→ **WORK ITEM**: Scan the records below for the line containing "model's reason. -/" and the line containing "cfgA with dir". Copy both, plus every line between, exactly.

→ **THE DATA**:
-- ==== Sys2Proof/Tests/Slice0.lean ====
section
/-! SUPPORT. The model's own tests, one step each, with results from 95_test_vectors.md (the vector's name stands in each
comment) or from the cited rule, and a witness for every statement that has hypotheses. -/

namespace Sys2Proof.Tests

open Sys2Proof.Machine Sys2Proof.Spec

/-! ### A small state -/

-- The six RegIds of 95_test_vectors.md 2: PORTB 10, DDRB 11, PORTC 20, DDRC 21, PORTD 30, DDRD 31.

/-- cfgA of 95_test_vectors.md 2. -/
def cfgA : Bindings where
  dir    := { port := 10, ddr := 11, mask := 0x01#8 }
  enable := { port := 10, ddr := 11, mask := 0x02#8 }
  step   := { port := 10, ddr := 11, mask := 0x04#8 }
  ms1    := { port := 30, ddr := 31, mask := 0x10#8 }
  ms2    := { port := 30, ddr := 31, mask := 0x20#8 }
  ms3    := { port := 30, ddr := 31, mask := 0x40#8 }

/-- cfgB of 95_test_vectors.md 2. -/
def cfgB : Bindings where
  dir    := { port := 20, ddr := 21, mask := 0x01#8 }
  enable := { port := 20, ddr := 21, mask := 0x02#8 }
  step   := { port := 20, ddr := 21, mask := 0x04#8 }
  ms1    := { port := 20, ddr := 21, mask := 0x08#8 }
  ms2    := { port := 20, ddr := 21, mask := 0x10#8 }
  ms3    := { port := 20, ddr := 21, mask := 0x20#8 }

/-- An Active slot with cfgA. -/
def slotA : Slot := { Slot.constructed cfgA 5#8 with desiredPos := 199#8, stepSize := .eighth, dir := .backward }

/-- N = 2, slot 0 Active with cfgA, slot 1 Inactive, POS_MAX = 199, and the given registers, inputs and `cfg`. -/
def pool (g : Memory) (cfg : Bindings) (ins : List Input) : State where
  slots := [slotA, Slot.reset]
  posMax := 199#8
  gpio := g
  notPlain := []
  cfgIn := cfg
  inputs := ins
  responses := []

/-- The empty pool of reset with the given registers and inputs. -/
def emptyPool (g : Memory) (ins : List Input) : State := { State.reset with gpio := g, inputs := ins }

/-- The registers just after `slotA` was given its fields: MS 110, DIR high, STEP low, all six lines outputs. -/
def shownA : Memory := [(10, 0x01#8), (11, 0x07#8), (30, 0x30#8), (31, 0x70#8)]

/-- The outcome is a next state of which `p` holds. -/
def nextIs (o : Host.Outcome State Fault Refusal) (p : State → Bool) : Bool :=
  match o with
  | .next t    => p t
  | .fault _   => false
  | .refused _ => false

/-- Slot `i` of a state, as a Bool test. -/
def slotIs (t : State) (i : Nat) (p : Slot → Bool) : Bool := (t.slots[i]?).any p

/-! ### Well-formedness: the one check, on every constructor it applies to -/

theorem test_handle_16_is_ill_formed :
    (Instr.destruct 16).wellFormed = false ∧ (Instr.setspeed 16 0#8).wellFormed = false ∧
      (Instr.getspeed 16).wellFormed = false ∧ (Instr.setstep 16 .full).wellFormed = false ∧
      (Instr.getstep 16).wellFormed = false ∧ (Instr.setpos 16 0#8).wellFormed = false ∧
      (Instr.getpos 16).wellFormed = false ∧ (Instr.setdir 16 .forward).wellFormed = false ∧
      (Instr.getdir 16).wellFormed = false ∧ (Instr.step 16).wellFormed = false := by decide

theorem test_handle_15_is_well_formed : (Instr.setdir 15 .backward).wellFormed = true := by decide

/-! ### Decoding: a word written out from the fields for every constructor (30_encoding.md R83) -/

theorem test_decode_construct : decode 0b0001_0000_0000_0101#16 = .ok (.construct 5#8) := by decide
theorem test_decode_destruct : decode 0b0010_0001_0000_0000#16 = .ok (.destruct 1) := by decide
theorem test_decode_setspeed : decode 0b0011_0000_1100_1000#16 = .ok (.setspeed 0 200#8) := by decide
theorem test_decode_getspeed : decode 0b0100_1111_0000_0000#16 = .ok (.getspeed 15) := by decide
theorem test_decode_setstep : decode 0b0101_0001_0000_0100#16 = .ok (.setstep 1 .sixteenth) := by decide
theorem test_decode_getstep : decode 0b0110_0010_0000_0000#16 = .ok (.getstep 2) := by decide
theorem test_decode_setpos : decode 0b0111_0000_1100_0111#16 = .ok (.setpos 0 199#8) := by decide
theorem test_decode_getpos : decode 0b1000_0000_0000_0000#16 = .ok (.getpos 0) := by decide
theorem test_decode_setdir : decode 0b1001_1111_0000_0001#16 = .ok (.setdir 15 .backward) := by decide
theorem test_decode_getdir : decode 0b1010_0001_0000_0000#16 = .ok (.getdir 1) := by decide
theorem test_decode_step : decode 0b1011_0001_0000_0000#16 = .ok (.step 1) := by decide

/-- 95_test_vectors.md 3.1, the Illegal words, with the model's reason. -/
theorem test_decode_illegal :
    decode 0x0000#16 = .error .reservedOpcode ∧ decode 0x1105#16 = .error .handleNotZero ∧
      decode 0x2001#16 = .error .operandNotZero ∧ decode 0x5005#16 = .error .reservedStepCode ∧
      decode 0x5008#16 = .error .operandNotZero ∧ decode 0x9002#16 = .error .operandNotZero ∧
      decode 0xFFFF#16 = .error .reservedOpcode := by decide

theorem test_decodeTableWord : decodeTableWord 16 0x5003 = some (.setstep 0 .eighth) := by decide

theorem test_encode : encode (.setdir 1 .backward) = 0x9101#16 := by decide

/-- 30_encoding.md R96, 40_pool.md and 41_motor_control.md examples. -/
theorem test_listing :
    (Instr.construct 5#8).listing = "CONSTRUCT 5" ∧ (Instr.setstep 0 .eighth).listing = "SETSTEP 0, EIGHTH" ∧
      (Instr.setdir 1 .backward).listing = "SETDIR 1, BACKWARD" := by decide

/-! ### Commands, each as one step on its word -/

/-- C-1: bits outside the masks are preserved. -/
theorem test_construct_C1 :
    nextIs (step (emptyPool [(10, 0xAA#8), (11, 0x50#8), (30, 0x55#8), (31, 0x0F#8)] [.command 0x1000#16 cfgA]))
      (fun t => t.gpio == [(10, 0xA8#8), (11, 0x57#8), (30, 0x05#8), (31, 0x7F#8)] && t.responses == [0x0000#16] &&
        slotIs t 0 (· == Slot.constructed cfgA 0#8)) = true := by decide

/-- C-6: port and ddr are the same register, the later access decides. -/
theorem test_construct_C6 :
    nextIs (step (emptyPool [(7, 0x01#8)]
        [.command 0x1000#16 { cfgA with dir := { port := 7, ddr := 7, mask := 0x01#8 } }]))
      (fun t => t.gpio.read 7 == 0x01#8) = true := by decide

/-- D-1. -/
theorem test_destruct_D1 :
    nextIs (step (pool shownA cfgA [.command 0x2000#16 cfgB]))
      (fun t => slotIs t 0 (· == { slotA with status := .inactive }) && t.gpio == shownA && t.responses == [0x0000#16]) =
      true := by decide

/-- D-3: out of range. -/
theorem test_destruct_D3 :
    nextIs (step (pool shownA cfgA [.command 0x2500#16 cfgB]))
      (fun t => t.slots == [slotA, Slot.reset] && t.responses == [0x0000#16]) = true := by decide

/-- S-2. -/
theorem test_setspeed_S2 :
    nextIs (step (pool shownA cfgA [.command 0x30FF#16 cfgB])) (fun t => slotIs t 0 (·.speed == 255#8)) = true := by decide

/-- S-3. -/
theorem test_setspeed_S3 :
    nextIs (step (pool shownA cfgA [.command 0x3107#16 cfgB]))
      (fun t => t.slots == [slotA, Slot.reset] && t.responses == [0x0200#16]) = true := by decide

/-- 40_pool.md R113: the example of GETSPEED after CONSTRUCT 5. -/
theorem test_getspeed : nextIs (step (pool shownA cfgA [.command 0x4000#16 cfgB])) (·.responses == [0x0005#16]) = true := by
  decide

/-- 95_test_vectors.md 3.5, code 1, PORTD 0xC5 before. -/
theorem test_setstep_half :
    nextIs (step (pool [(30, 0xC5#8)] cfgA [.command 0x5001#16 cfgB]))
      (fun t => t.gpio == [(30, 0x95#8)] && slotIs t 0 (·.stepSize == .half)) = true := by decide

/-- ST-2: MS2 overlaps MS1; code 1 leaves PORTD = 0x00. -/
theorem test_setstep_ST2 :
    msWrite { cfgA with ms2 := { port := 30, ddr := 31, mask := 0x10#8 } } (encMs .half) [] = [] := by decide

/-- ST-3: after an external write of PORTD, GETSTEP returns the stored code. -/
theorem test_getstep_ST3 : nextIs (step (pool [] cfgA [.command 0x6000#16 cfgB])) (·.responses == [0x0003#16]) = true := by
  decide

/-- P-3. -/
theorem test_setpos_P3 :
    nextIs (step (pool [] cfgA [.command 0x70C8#16 cfgB]))
      (fun t => slotIs t 0 (·.desiredPos == 199#8) && t.responses == [0x0300#16]) = true := by decide

/-- P-6: POS_MAX = 255. -/
theorem test_setpos_P6 :
    nextIs (step { pool [] cfgA [.command 0x70FF#16 cfgB] with posMax := 255#8 })
      (fun t => slotIs t 0 (·.desiredPos == 255#8) && t.responses == [0x0000#16]) = true := by decide

/-- W1, step 5. -/
theorem test_getpos : nextIs (step (pool [] cfgA [.command 0x8000#16 cfgB])) (·.responses == [0x00C7#16]) = true := by decide

/-- DR-1. -/
theorem test_setdir_DR1 :
    nextIs (step (pool [(10, 0xF8#8)] cfgA [.command 0x9001#16 cfgB])) (·.gpio == [(10, 0xF9#8)]) = true := by decide

/-- DR-2: DIR low again. -/
theorem test_setdir_DR2 :
    nextIs (step (pool [(10, 0xF9#8)] cfgA [.command 0x9000#16 cfgB]))
      (fun t => t.gpio == [(10, 0xF8#8)] && slotIs t 0 (·.dir == .forward)) = true := by decide

/-- DR-1, GETDIR. -/
theorem test_getdir : nextIs (step (pool [] cfgA [.command 0xA000#16 cfgB])) (·.responses == [0x0001#16]) = true := by decide

/-- SP-1. -/
theorem test_step_SP1 :
    nextIs (step (pool [(10, 0x80#8)] cfgA [.command 0xB000#16 cfgB])) (·.gpio == [(10, 0x84#8)]) = true := by decide

/-- SP-3. -/
theorem test_step_SP3 :
    nextIs (step (pool [(10, 0x84#8)] cfgA [.command 0xB100#16 cfgB]))
      (fun t => t.gpio == [(10, 0x84#8)] && t.responses == [0x0200#16]) = true := by decide

/-- 95_test_vectors.md 3.9: Illegal beats HandleInvalid, which beats PositionInvalid. -/
theorem test_error_priority :
    nextIs (step (pool [] cfgA [.command 0x9F02#16 cfgB])) (·.responses == [0x0400#16]) = true ∧
      nextIs (step (pool [] cfgA [.command 0x7FC8#16 cfgB])) (·.responses == [0x0200#16]) = true := by decide

/-- C-2: pool exhausted. -/
theorem test_construct_C2 :
    nextIs (step { pool shownA cfgA [.command 0x10FF#16 cfgA] with slots := [slotA, slotA] })
      (fun t => t.gpio == shownA && t.slots == [slotA, slotA] && t.responses == [0x0100#16]) = true := by decide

→ **SOLUTION FOR THIS PROBLEM**:
/-- 95_test_vectors.md 3.1, the Illegal words, with the model's reason. -/
theorem test_decode_illegal :
    decode 0x0000#16 = .error .reservedOpcode ∧ decode 0x1105#16 = .error .handleNotZero ∧
      decode 0x2001#16 = .error .operandNotZero ∧ decode 0x5005#16 = .error .reservedStepCode ∧
      decode 0x5008#16 = .error .operandNotZero ∧ decode 0x9002#16 = .error .operandNotZero ∧
      decode 0xFFFF#16 = .error .reservedOpcode := by decide

theorem test_decodeTableWord : decodeTableWord 16 0x5003 = some (.setstep 0 .eighth) := by decide

theorem test_encode : encode (.setdir 1 .backward) = 0x9101#16 := by decide

/-- 30_encoding.md R96, 40_pool.md and 41_motor_control.md examples. -/
theorem test_listing :
    (Instr.construct 5#8).listing = "CONSTRUCT 5" ∧ (Instr.setstep 0 .eighth).listing = "SETSTEP 0, EIGHTH" ∧
      (Instr.setdir 1 .backward).listing = "SETDIR 1, BACKWARD" := by decide

/-! ### Commands, each as one step on its word -/

/-- C-1: bits outside the masks are preserved. -/
theorem test_construct_C1 :
    nextIs (step (emptyPool [(10, 0xAA#8), (11, 0x50#8), (30, 0x55#8), (31, 0x0F#8)] [.command 0x1000#16 cfgA]))
      (fun t => t.gpio == [(10, 0xA8#8), (11, 0x57#8), (30, 0x05#8), (31, 0x7F#8)] && t.responses == [0x0000#16] &&
        slotIs t 0 (· == Slot.constructed cfgA 0#8)) = true := by decide

/-- C-6: port and ddr are the same register, the later access decides. -/
theorem test_construct_C6 :
    nextIs (step (emptyPool [(7, 0x01#8)]
        [.command 0x1000#16 { cfgA with dir := { port := 7, ddr := 7, mask := 0x01#8 } }]))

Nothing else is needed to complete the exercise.